Comparison of correlation analysis techniques for irregularly sampled time series
- 1Potsdam-Institute for Climate Impact Research, P.O. Box 60 12 03, 14412 Potsdam, Germany
- 2Department of Physics, Humboldt-University of Berlin, Newtonstr. 15, 12489 Berlin, Germany
- 3Institute for Complex Systems and Mathematical Biology, University of Aberdeen, Aberdeen AB243UE, UK
Abstract. Geoscientific measurements often provide time series with irregular time sampling, requiring either data reconstruction (interpolation) or sophisticated methods to handle irregular sampling. We compare the linear interpolation technique and different approaches for analyzing the correlation functions and persistence of irregularly sampled time series, as Lomb-Scargle Fourier transformation and kernel-based methods. In a thorough benchmark test we investigate the performance of these techniques.
All methods have comparable root mean square errors (RMSEs) for low skewness of the inter-observation time distribution. For high skewness, very irregular data, interpolation bias and RMSE increase strongly.
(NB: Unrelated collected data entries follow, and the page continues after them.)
theorem Dev.holdCompute_wf (d : Dev) (h_d : d.Wf) :
    Dev.Wf (Dev.holdCompute d) := by
  unfold Dev.holdCompute
  try dsimp only
  repeat' (first
    | with_reducible assumption
    | with_reducible apply Dev.withTmu_wf
    | with_reducible apply Dev.wr_wf
    | with_reducible apply Dev.setEvt_wf
    | with_reducible apply Dev.Wf.ite
    | with_reducible (refine Dev.Wf.fold _ ?_ ?_; rotate_left; intro e x he)
    | with_reducible (refine Dev.Wf.foldPair _ ?_ ?_; rotate_left; intro e x he)
    | split
    | simp only [Dev.wf_built]
    | with_reducible apply Dev.Built.other
    | with_reducible apply Dev.Wf.itePair
    | with_reducible (refine Dev.Wf.ofPair (by assumption) ?_)
    | with_reducible (refine Dev.Wf.ofPairSnd (by assumption) ?_)
    | with_reducible dsimp only)

theorem Dev.tmuEnter_wf (d : Dev) (s : Nat) (h_d : d.Wf) :
    Dev.Wf (Dev.tmuEnter d s) := by
  unfold Dev.tmuEnter
  try dsimp only
  repeat' (first
    | with_reducible assumption
    | with_reducible apply Dev.wr_wf
    | with_reducible apply Dev.holdCompute_wf
    | with_reducible apply Dev.withTmu_wf
    | with_reducible apply Dev.alignSettle_wf
    | with_reducible apply Dev.setEvt_wf
    | with_reducible apply Dev.Wf.ite
    | with_reducible (refine Dev.Wf.fold _ ?_ ?_; rotate_left; intro e x he)
    | with_reducible (refine Dev.Wf.foldPair _ ?_ ?_; rotate_left; intro e x he)
    | split
    | simp only [Dev.wf_built]
    | with_reducible apply Dev.Built.other
    | with_reducible apply Dev.Wf.itePair
    | with_reducible (refine Dev.Wf.ofPair (by assumption) ?_)
    | with_reducible (refine Dev.Wf.ofPairSnd (by assumption) ?_)
    | with_reducible dsimp only)

theorem Dev.transition_wf (d : Dev) (r : ℕ) (h_d : d.Wf) :
    Dev.Wf (Dev.transition d r) := by
  unfold Dev.transition
  try dsimp only
  repeat' (first
    | with_reducible assumption
    | with_reducible apply Dev.withTmu_wf
    | with_reducible apply Dev.holdCompute_wf
    | with_reducible apply Dev.wr_wf
    | with_reducible apply Dev.tmuEnter_wf
    | with_reducible apply Dev.realignEnd_wf
    | with_reducible apply Dev.Wf.ite
    | with_reducible (refine Dev.Wf.fold _ ?_ ?_; rotate_left; intro e x he)
    | with_reducible (refine Dev.Wf.foldPair _ ?_ ?_; rotate_left; intro e x he)
    | split
    | simp only [Dev.wf_built]
    | with_reducible apply Dev.Built.other
    | with_reducible apply Dev.Wf.itePair
    | with_reducible (refine Dev.Wf.ofPair (by assumption) ?_)
    | with_reducible (refine Dev.Wf.ofPairSnd (by assumption) ?_)
    | with_reducible dsimp only)

theorem Dev.tmuEval_wf (d : Dev) (h_d : d.Wf) :
    Dev.Wf (Dev.tmuEval d) := by
  unfold Dev.tmuEval
  try dsimp only
  repeat' (first
    | with_reducible assumption
    | with_reducible apply Dev.withTmu_wf
    | with_reducible apply Dev.tmuEnter_wf
    | with_reducible apply Dev.transition_wf
    | with_reducible apply Dev.Wf.ite
    | with_reducible (refine Dev.Wf.fold _ ?_ ?_; rotate_left; intro e x he)
    | with_reducible (refine Dev.Wf.foldPair _ ?_ ?_; rotate_left; intro e x he)
    | split
    | simp only [Dev.wf_built]
    | with_reducible apply Dev.Built.other
    | with_reducible apply Dev.Wf.itePair
    | with_reducible (refine Dev.Wf.ofPair (by assumption) ?_)
    | with_reducible (refine Dev.Wf.ofPairSnd (by assumption) ?_)
    | with_reducible dsimp only)

theorem Dev.thaw_wf (d : Dev) (h_d : d.Wf) :
    Dev.Wf (Dev.thaw d) := by
  unfold Dev.thaw
  try dsimp only
  repeat' (first
    | with_reducible assumption
    | with_reducible apply Dev.wr_wf
    | with_reducible apply Dev.withTmu_wf
    | with_reducible apply Dev.Wf.ite
    | with_reducible (refine Dev.Wf.fold _ ?_ ?_; rotate_left; intro e x he)
    | with_reducible (refine Dev.Wf.foldPair _ ?_ ?_; rotate_left; intro e x he)
    | split
    | simp only [Dev.wf_built]
    | with_reducible apply Dev.Built.other
    | with_reducible apply Dev.Wf.itePair
    | with_reducible (refine Dev.Wf.ofPair (by assumption) ?_)
    | with_reducible (refine Dev.Wf.ofPairSnd (by assumption) ?_)
    | with_reducible dsimp only)

theorem Dev.setDrift_wf (d : Dev) (r : Nat) (v : Bool) (h_d : d.Wf) :
    Dev.Wf (Dev.setDrift d r v) := by
  unfold Dev.setDrift
  try dsimp only
  repeat' (first
    | with_reducible assumption
    | with_reducible apply Dev.setRef_wf
    | with_reducible apply Dev.wrOn_wf
    | with_reducible apply Dev.setEvt_wf
    | with_reducible apply Dev.wr_wf
    | with_reducible apply Dev.withTmu_wf
    | with_reducible apply Dev.thaw_wf
    | with_reducible apply Dev.alarmSettle_wf
    | with_reducible apply Dev.Wf.ite
    | with_reducible (refine Dev.Wf.fold _ ?_ ?_; rotate_left; intro e x he)
    | with_reducible (refine Dev.Wf.foldPair _ ?_ ?_; rotate_left; intro e x he)
    | split
    | simp only [Dev.wf_built]
    | with_reducible apply Dev.Built.other
    | with_reducible apply Dev.Wf.itePair
    | with_reducible (refine Dev.Wf.ofPair (by assumption) ?_)
    | with_reducible (refine Dev.Wf.ofPairSnd (by assumption) ?_)
    | with_reducible dsimp only)

theorem Dev.transitionAbort_wf (d : Dev) (h_d : d.Wf) :
    Dev.Wf (Dev.transitionAbort d) := by
  unfold Dev.transitionAbort
  try dsimp only
  repeat' (first
    | with_reducible assumption
    | with_reducible apply Dev.withTmu_wf
    | with_reducible apply Dev.wr_wf
    | with_reducible apply Dev.Wf.ite
    | with_reducible (refine Dev.Wf.fold _ ?_ ?_; rotate_left; intro e x he)
    | with_reducible (refine Dev.Wf.foldPair _ ?_ ?_; rotate_left; intro e x he)
    | split
    | simp only [Dev.wf_built]
    | with_reducible apply Dev.Built.other
    | with_reducible apply Dev.Wf.itePair
    | with_reducible (refine Dev.Wf.ofPair (by assumption) ?_)
    | with_reducible (refine Dev.Wf.ofPairSnd (by assumption) ?_)
    | with_reducible dsimp only)

theorem Dev.setTod_wf (d : Dev) (v : Bool) (h_d : d.Wf) :
    Dev.Wf (Dev.setTod d v) := by
  unfold Dev.setTod
  try dsimp only
  repeat' (first
    | with_reducible assumption
    | with_reducible apply Dev.alignSettle_wf
    | with_reducible apply Dev.wrOn_wf
    | with_reducible apply Dev.Wf.ite
    | with_reducible (refine Dev.Wf.fold _ ?_ ?_; rotate_left; intro e x he)
    | with_reducible (refine Dev.Wf.foldPair _ ?_ ?_; rotate_left; intro e x he)
    | split
    | simp only [Dev.wf_built]
    | with_reducible apply Dev.Built.other
    | with_reducible apply Dev.Wf.itePair
    | with_reducible (refine Dev.Wf.ofPair (by assumption) ?_)
    | with_reducible (refine Dev.Wf.ofPairSnd (by assumption) ?_)
    | with_reducible dsimp only)

theorem Dev.peersSettle_wf (d : Dev) (h_d : d.Wf) :
    Dev.Wf (Dev.peersSettle d) := by
  unfold Dev.peersSettle
  try dsimp only
  repeat' (first
    | with_reducible assumption
    | with_reducible apply Dev.wr_wf
    | with_reducible apply Dev.Wf.ite
    | with_reducible (refine Dev.Wf.fold _ ?_ ?_; rotate_left; intro e x he)
    | with_reducible (refine Dev.Wf.foldPair _ ?_ ?_; rotate_left; intro e x he)
    | split
    | simp only [Dev.wf_built]
    | with_reducible apply Dev.Built.other
    | with_reducible apply Dev.Wf.itePair
    | with_reducible (refine Dev.Wf.ofPair (by assumption) ?_)
    | with_reducible (refine Dev.Wf.ofPairSnd (by assumption) ?_)
    | with_reducible dsimp only)

theorem Dev.refGo_wf (d : Dev) (r : ℕ) (s : ℕ) (h_d : d.Wf) :
    Dev.Wf (Dev.refGo d r s) := by
  unfold Dev.refGo
  try dsimp only
  repeat' (first
    | with_reducible assumption
    | with_reducible apply Dev.wr_wf
    | with_reducible apply Dev.setRef_wf
    | with_reducible apply Dev.setEvt_wf
    | with_reducible apply Dev.inc_wf
    | with_reducible apply Dev.setDrift_wf
    | with_reducible apply Dev.setTod_wf
    | with_reducible apply Dev.transitionAbort_wf
    | with_reducible apply Dev.alignSettle_wf
    | with_reducible apply Dev.alarmSettle_wf
    | with_reducible apply Dev.peersSettle_wf
    | with_reducible apply Dev.Wf.ite
    | with_reducible (refine Dev.Wf.fold _ ?_ ?_; rotate_left; intro e x he)
    | with_reducible (refine Dev.Wf.foldPair _ ?_ ?_; rotate_left; intro e x he)
    | split
    | simp only [Dev.wf_built]
    | with_reducible apply Dev.Built.other
    | with_reducible apply Dev.Wf.itePair
    | with_reducible (refine Dev.Wf.ofPair (by assumption) ?_)
    | with_reducible (refine Dev.Wf.ofPairSnd (by assumption) ?_)
    | with_reducible dsimp only)

theorem Dev.refPresent_wf (d : Dev) (r : Nat) (h_d : d.Wf) :
    Dev.Wf (Dev.refPresent d r) := by
  unfold Dev.refPresent
  try dsimp only
  repeat' (first
    | with_reducible assumption
    | with_reducible apply Dev.tmuEval_wf
    | with_reducible apply Dev.refGo_wf
    | with_reducible apply Dev.Wf.ite
    | with_reducible (refine Dev.Wf.fold _ ?_ ?_; rotate_left; intro e x he)
    | with_reducible (refine Dev.Wf.foldPair _ ?_ ?_; rotate_left; intro e x he)
    | split
    | simp only [Dev.wf_built]
    | with_reducible apply Dev.Built.other
    | with_reducible apply Dev.Wf.itePair
    | with_reducible (refine Dev.Wf.ofPair (by assumption) ?_)
    | with_reducible (refine Dev.Wf.ofPairSnd (by assumption) ?_)
    | with_reducible dsimp only)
We find a 40 % lower RMSE for the lag-1 autocorrelation function (ACF) for the Gaussian kernel method vs. the linear interpolation scheme,in the analysis of highly irregular time series. For the cross correlation function (CCF) the RMSE is then lower by 60 %. The application of the Lomb-Scargle technique gave results comparable to the kernel methods for the univariate, but poorer results in the bivariate case. Especially the high-frequency components of the signal, where classical methods show a strong bias in ACF and CCF magnitude, are preserved when using the kernel methods.
We illustrate the performances of interpolation vs. Gaussian kernel method by applying both to paleo-data from four locations, reflecting late Holocene Asian monsoon variability as derived from speleothem δ18O measurements. Cross correlation results are similar for both methods, which we attribute to the long time scales of the common variability. The persistence time (memory) is strongly overestimated when using the standard, interpolation-based, approach. Hence, the Gaussian kernel is a reliable and more robust estimator with significant advantages compared to other techniques and suitable for large scale application to paleo-data.